▸ **DIRECTIONS FOR THIS TASK**:
In the records that follow, count each line where the string "axOrigin" occurs. Provide the total and no other text.

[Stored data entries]
-- ==== Sys2Proof/Machine/Reduce.lean ====
section
/-! DEFINITION. The arithmetic of reductions at memory (08 Table 8.4), and REDF_PERFORM: a stack's unit performs a forwarded REDF (08 R180). -/

namespace Sys2Proof.Machine

/-- One reduction step on codes: element type 0 i32, 1 f32, 2 bf16; operation 0 add, 1 max, 2 min. -/
def reduceApply (ft op old v : Nat) : Nat :=
  let fm := if ft = 1 then fp32 else bf16
  if ft = 0 then
    (match op with
     | 0 => (old + v) % 2 ^ 32
     | 1 => if signedOf 32 old < signedOf 32 v then v else old
     | _ => if signedOf 32 v < signedOf 32 old then v else old)
  else if op = 0 then fm.nearest (sumVals false [fm.decode old, fm.decode v])
  else fm.minMax (op == 1) old v

/-- A reduction into `n` bytes at their home: a poisoned word is left alone and counted (08 R184). -/
def State.combineAt (s : State) (m : MemLoc) (ft op v : Nat) (w : Writer) (ctx : Nat) : State :=
  let n := if ft = 2 then 2 else 4
  if s.mem.poison.contains (wordOf m.pa) then s.poisonUsed (homeDie (lineOf m.pa))
  else s.modifyHome m ((bytesOfNat n (reduceApply ft op (natOfBytes (s.physBytes m.pa n)) v)).map some) w ctx none

/-- REDF_PERFORM of the oldest forwarded reduction whose line no engine owns. -/
def execRedfPerform (s : State) : Host.Outcome State Fault Refusal :=
  device (match s.coh.redfs.find? (fun p => !s.owned.any (fun o => o.1 == lineOf p.m.pa)) with
    | none => s
    | some p =>
      { s with coh := { s.coh with redfs := s.coh.redfs.erase p } }.combineAt p.m p.ftype p.op p.v.toNat .stack p.ctx)

end Sys2Proof.Machine
end

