/-- An instruction that cannot issue yet waits in the state before it read anything. -/
def waitIn (s0 : State) (a : Act) : Act :=
  match a with
  | .error (.hold _) => wait s0
  | x => x

/-- Issue of the commands of one instruction: their destination lines asked for in order, the instruction outstanding until their sources are read. While it cannot issue, it waits in the state `s0` before its reads of this step, so that what came for them is kept. -/
def issueCmds (r : FibreRef) (t : Team) (f : Fibre) (len : Nat) (vals : List (Nat × Dword)) (mk : Nat → List Cmd) (s0 s : State) : Act :=
  if s.enginesFull t ∨ !releasedForIssue s r f then wait s0
  else
    let cs := mk s.nextId
    let s := { s with nextId := s.nextId + cs.length + 1 }
    match waitIn s0 (issueLong r f len (.cmd ((cs.map (fun c => c.grp)).headD 0) vals) (vals.map (fun p => p.1)) [] [] s) with
    | .error e => .error e
    | .ok s => .ok (cs.foldl (fun s c => ({ s with cmds := s.cmds ++ [c] }).own c.id c.ctx c.lines) s)

/-! ### Building chunks -/

/-- The translation of a range for an engine, page by page (04 R95). -/
def enginePlaces (s : State) (t : Team) (f : Fibre) (k : AccKind) (space a n : Nat) : Except Trap (List (Loc × Nat)) :=
  (pageParts space a n).mapM (fun p =>
    if space = 1 then (scratchPlace t f p.1 p.2).map (fun l => (l, p.2))
    else if space = 2 then (clusterPlace s t f p.1 p.2).map (fun l => (l, p.2))
    else
      match translate s t.ctx (dieOf t f) space p.1 k true with
      | .trap e => .error e
      | .nonres => .error (mkTrap 0x04 0 p.1)
      | .ok l => .ok (l.loc p.1, p.2))

/-- The kinds of element a TCOPY combines: the element type of 08 Table 8.4. -/
def combineType (fmt : Nat) : Option Nat :=
  match fmt with | 9 => some 0 | 0 => some 1 | 2 => some 2 | _ => none

/-- The chunks that write one element, its source split with its destination where that crosses a page. -/
def elemChunks (src : List Piece) (dst : List (Loc × Nat)) (half : Option Bool) (comb : Option (Nat × Nat)) (lands : Nat) : List Chunk :=
  match dst, comb, half with
  | [(l, _)], some (ft, op), _ => [⟨src, [], .combine l ft op, lands, false⟩]
  | [(l, _)], none, some h => [⟨src, [], .nibble l h, lands, false⟩]
  | [(l, _)], none, none => [⟨src, [], .write l, lands, false⟩]
  | (l, n) :: (l', n') :: _, none, none =>
    [⟨src.map (fun p => match p with | .read a _ => .read a n | .known bs => .known (bs.take n)), [], .write l, 0, false⟩,
     ⟨src.map (fun p => match p with | .read a k => .read (a.plus n) (k - n) | .known bs => .known ((bs.drop n).take n')), [], .write l', lands, false⟩]
  | _, _, _ => [⟨src, [], .skip, lands, false⟩]

/-! ### TCOPY (20 R419) -/

/-- The extension of a shape record (11 Table 11.6). -/
structure ShapeExt where
  coord : Nat
  mode : Nat
  op : Nat
  mask : Nat
  deriving DecidableEq, Repr

def shapeExt (v : Nat) : ShapeExt where
  coord := bitsOf v 0 48
  mode := bitsOf v 48 1
  op := bitsOf v 49 3
  mask := bitsOf v 64 64

/-- The extension breaks 11 R243. -/
def ShapeExt.bad (x : ShapeExt) (v : Nat) (e : Entry) : Bool :=
  bitsOf v 52 12 != 0 || bitsOf v 128 128 != 0 || (x.mode == 1 && x.mask == 0) ||
  (x.mask != 0 && decide (e.memberCount ≤ x.mask.log2)) || decide (4 ≤ x.op) ||
  (x.op != 0 && (combineType e.fmt).isNone)

/-- A target of a copy: a local slot, or a slot on another device of the grid. -/
inductive CopyTarget where
  | here (slot : Nat)
  | there (coord slot : Nat)
  deriving DecidableEq, Repr

/-- The coordinates of a linear member index (11 R232). -/
def memberCoords (e : Entry) (m : Nat) : List Nat :=
  (e.axes.foldl (fun (a : List Nat × Nat) x => (a.1 ++ [a.2 % max 1 (axSize x)], a.2 / max 1 (axSize x))) ([], m)).1

/-- Where member `m` keeps its slot. -/
def Entry.memberPlace (e : Entry) (grid : Dword) (m : Nat) : CopyTarget :=
  let cs := e.axes.zip (memberCoords e m)
  let slot := (cs.find? (fun p => axKind p.1 == 1)).elim 0 (fun p => p.2)
  let far := cs.any (fun p => axKind p.1 == 2 && axOrigin p.1 + p.2 != gridCoord grid (axGrid p.1))
  if !far then .here slot
  else
    let coord := (List.range 3).map (fun g =>
      match cs.find? (fun p => axKind p.1 == 2 && axGrid p.1 == g) with
      | some p => axOrigin p.1 + p.2
      | none => gridCoord grid g)
    .there (coord.getD 0 0 + coord.getD 1 0 * 2 ^ 16 + coord.getD 2 0 * 2 ^ 32) slot

/-- The targets a shape record names. -/
def copyTargets (grid : Dword) (e : Entry) (x : ShapeExt) : List CopyTarget :=
  if x.mode = 0 then
    (if gridAxes grid ≠ 0 ∧ x.coord = bitsOf grid.toNat 0 48 then [.here 0] else [.there x.coord 0])
  else ((List.range 64).filter (fun i => x.mask.testBit i)).map (e.memberPlace grid)

/-- Bytes a tile moves: an o4 block counts 18, a pair of 4-bit elements one. -/
def tileBytes (x : TileShape) (fmt : Nat) : Nat :=
  if fmt = 8 then x.rows * (x.cols / 32) * 18 else x.rows * x.cols * fmtBits fmt / 8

▸ **COMPLETED EXERCISE**:
2